### What you are asked to do:
Print the whole listing, keeping every line exactly as given.

[Provided information Boundary: Start]

-- ==== Sys2Proof/Laws/Ops.lean ====
section
/-! SUPPORT. What each shared operation does, said once: the busy gate, the grid check, one pixel or byte after a write, and
the address generator over natural numbers. -/

namespace Sys2Proof.Machine

theorem whenIdle_of_idle {s : State} (h : s.status.busy = false) (k : State → Answer) : whenIdle s k = k s := by
  simp [whenIdle, h]

theorem whenIdle_of_busy {s : State} (h : s.status.busy = true) (k : State → Answer) : whenIdle s k = .next s := by
  simp [whenIdle, h]

/-- All the gate can do: nothing while busy, `k` while idle. -/
theorem whenIdle_next {s t : State} {k : State → Answer} (h : whenIdle s k = .next t) :
    s.status.busy = true ∧ t = s ∨ s.status.busy = false ∧ k s = .next t := by
  unfold whenIdle at h
  split at h
  · next hb => exact .inl ⟨hb, by cases h; rfl⟩
  · next hb => exact .inr ⟨by simpa using hb, h⟩

theorem inGrid_iff {s : State} {x y : Word} :
    inGrid s x y = true ↔ x.toNat < s.width.toNat ∧ y.toNat < s.height.toNat := by
  simp [inGrid]

theorem pixRead_of_inGrid {s : State} {x y : Word} (h : inGrid s x y = true) : pixRead s x y = .ok (pixelAt s x y) := by
  simp [pixRead, h]

theorem pixRead_outside {s : State} {x y : Word} (h : inGrid s x y = false) :
    pixRead s x y = .error (.pixOutsideGrid x y) := by
  simp [pixRead, h]

theorem pixWrite_of_inGrid {s : State} {x y : Word} (h : inGrid s x y = true) (v : Pixel) :
    pixWrite s x y v = .ok (storePixel s x y v) := by
  simp [pixWrite, h]

theorem pixWrite_outside {s : State} {x y : Word} (h : inGrid s x y = false) (v : Pixel) :
    pixWrite s x y v = .error (.pixOutsideGrid x y) := by
  simp [pixWrite, h]

theorem pixKey_lt (x y : Word) : pixKey x y < 2 ^ 64 := by
  have := x.isLt
  have := y.isLt
  unfold pixKey
  omega

/-- Different coordinates have different keys. -/
theorem pixKey_inj {x y x' y' : Word} (h : pixKey x y = pixKey x' y') : x = x' ∧ y = y' := by
  have := x.isLt
  have := x'.isLt
  unfold pixKey at h
  exact ⟨BitVec.eq_of_toNat_eq (by omega), BitVec.eq_of_toNat_eq (by omega)⟩

theorem pixelAt_storePixel {s : State} (h : s.pix.Pairwise (fun c d => c.1 < d.1)) (x y x' y' : Word) (v : Pixel) :
    pixelAt (storePixel s x y v) x' y' = if x' = x ∧ y' = y then v else pixelAt s x' y' := by
  have := Memory.read_write s.pix h (pixKey x y) (pixKey x' y') v
  unfold pixelAt
  rw [storePixel_pix, this]
  by_cases hk : x' = x ∧ y' = y
  · simp [hk]
  · rw [if_neg hk, if_neg fun e => hk (pixKey_inj e)]

theorem msgRead_msgWrite {s : State} (h : s.msg.Pairwise (fun c d => c.1 < d.1)) (a b : Word) (v : Byte) :
    msgRead (msgWrite s a v) b = if b = a then v else msgRead s b := by
  unfold msgRead
  rw [msgWrite_msg, Memory.read_write s.msg h]
  by_cases hb : b = a
  · simp [hb]
  · rw [if_neg hb, if_neg fun e => hb (BitVec.eq_of_toNat_eq e)]

@[simp] theorem coord_fst_toNat (i w : Word) : (coord i w).1.toNat = i.toNat % w.toNat := BitVec.toNat_umod

@[simp] theorem coord_snd_toNat (i w : Word) : (coord i w).2.toNat = i.toNat / w.toNat := BitVec.toNat_udiv

/-- An index below CAP lies in the grid (41_addrgen.md R141). -/
theorem coord_inGrid {s : State} {i : Word} (h : i.toNat < cap s) :
    inGrid s (coord i s.width).1 (coord i s.width).2 = true := by
  have hw : 0 < s.width.toNat := Nat.pos_of_ne_zero fun e => by simp [cap, e] at h
  rw [inGrid_iff, coord_fst_toNat, coord_snd_toNat]
  exact ⟨Nat.mod_lt _ hw, Nat.div_lt_of_lt_mul h⟩

/-- Every memory operation keeps the canonical form of both memories. -/
theorem storePixel_wf {s : State} (h : s.pix.wf (2 ^ 64)) (x y : Word) (v : Pixel) :
    (storePixel s x y v).pix.wf (2 ^ 64) := Memory.wf_write h (pixKey_lt x y) v

theorem msgWrite_wf {s : State} (h : s.msg.wf (2 ^ 32)) (a : Word) (v : Byte) : (msgWrite s a v).msg.wf (2 ^ 32) :=
  Memory.wf_write h a.isLt v

end Sys2Proof.Machine
end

[Provided information Boundary: End]

### Reply to the exercise:
-- ==== Sys2Proof/Laws/Ops.lean ====
section
/-! SUPPORT. What each shared operation does, said once: the busy gate, the grid check, one pixel or byte after a write, and
the address generator over natural numbers. -/

namespace Sys2Proof.Machine

theorem whenIdle_of_idle {s : State} (h : s.status.busy = false) (k : State → Answer) : whenIdle s k = k s := by
  simp [whenIdle, h]

theorem whenIdle_of_busy {s : State} (h : s.status.busy = true) (k : State → Answer) : whenIdle s k = .next s := by
  simp [whenIdle, h]

/-- All the gate can do: nothing while busy, `k` while idle. -/
theorem whenIdle_next {s t : State} {k : State → Answer} (h : whenIdle s k = .next t) :
    s.status.busy = true ∧ t = s ∨ s.status.busy = false ∧ k s = .next t := by
  unfold whenIdle at h
  split at h
  · next hb => exact .inl ⟨hb, by cases h; rfl⟩
  · next hb => exact .inr ⟨by simpa using hb, h⟩

theorem inGrid_iff {s : State} {x y : Word} :
    inGrid s x y = true ↔ x.toNat < s.width.toNat ∧ y.toNat < s.height.toNat := by
  simp [inGrid]

theorem pixRead_of_inGrid {s : State} {x y : Word} (h : inGrid s x y = true) : pixRead s x y = .ok (pixelAt s x y) := by
  simp [pixRead, h]

theorem pixRead_outside {s : State} {x y : Word} (h : inGrid s x y = false) :
    pixRead s x y = .error (.pixOutsideGrid x y) := by
  simp [pixRead, h]

theorem pixWrite_of_inGrid {s : State} {x y : Word} (h : inGrid s x y = true) (v : Pixel) :
    pixWrite s x y v = .ok (storePixel s x y v) := by
  simp [pixWrite, h]

theorem pixWrite_outside {s : State} {x y : Word} (h : inGrid s x y = false) (v : Pixel) :
    pixWrite s x y v = .error (.pixOutsideGrid x y) := by
  simp [pixWrite, h]

theorem pixKey_lt (x y : Word) : pixKey x y < 2 ^ 64 := by
  have := x.isLt
  have := y.isLt
  unfold pixKey
  omega

/-- Different coordinates have different keys. -/
theorem pixKey_inj {x y x' y' : Word} (h : pixKey x y = pixKey x' y') : x = x' ∧ y = y' := by
  have := x.isLt
  have := x'.isLt
  unfold pixKey at h
  exact ⟨BitVec.eq_of_toNat_eq (by omega), BitVec.eq_of_toNat_eq (by omega)⟩

theorem pixelAt_storePixel {s : State} (h : s.pix.Pairwise (fun c d => c.1 < d.1)) (x y x' y' : Word) (v : Pixel) :
    pixelAt (storePixel s x y v) x' y' = if x' = x ∧ y' = y then v else pixelAt s x' y' := by
  have := Memory.read_write s.pix h (pixKey x y) (pixKey x' y') v
  unfold pixelAt
  rw [storePixel_pix, this]
  by_cases hk : x' = x ∧ y' = y
  · simp [hk]
  · rw [if_neg hk, if_neg fun e => hk (pixKey_inj e)]

theorem msgRead_msgWrite {s : State} (h : s.msg.Pairwise (fun c d => c.1 < d.1)) (a b : Word) (v : Byte) :
    msgRead (msgWrite s a v) b = if b = a then v else msgRead s b := by
  unfold msgRead
  rw [msgWrite_msg, Memory.read_write s.msg h]
  by_cases hb : b = a
  · simp [hb]
  · rw [if_neg hb, if_neg fun e => hb (BitVec.eq_of_toNat_eq e)]

@[simp] theorem coord_fst_toNat (i w : Word) : (coord i w).1.toNat = i.toNat % w.toNat := BitVec.toNat_umod

@[simp] theorem coord_snd_toNat (i w : Word) : (coord i w).2.toNat = i.toNat / w.toNat := BitVec.toNat_udiv

/-- An index below CAP lies in the grid (41_addrgen.md R141). -/
theorem coord_inGrid {s : State} {i : Word} (h : i.toNat < cap s) :
    inGrid s (coord i s.width).1 (coord i s.width).2 = true := by
  have hw : 0 < s.width.toNat := Nat.pos_of_ne_zero fun e => by simp [cap, e] at h
  rw [inGrid_iff, coord_fst_toNat, coord_snd_toNat]
  exact ⟨Nat.mod_lt _ hw, Nat.div_lt_of_lt_mul h⟩

/-- Every memory operation keeps the canonical form of both memories. -/
theorem storePixel_wf {s : State} (h : s.pix.wf (2 ^ 64)) (x y : Word) (v : Pixel) :
    (storePixel s x y v).pix.wf (2 ^ 64) := Memory.wf_write h (pixKey_lt x y) v

theorem msgWrite_wf {s : State} (h : s.msg.wf (2 ^ 32)) (a : Word) (v : Byte) : (msgWrite s a v).msg.wf (2 ^ 32) :=
  Memory.wf_write h a.isLt v

end Sys2Proof.Machine
end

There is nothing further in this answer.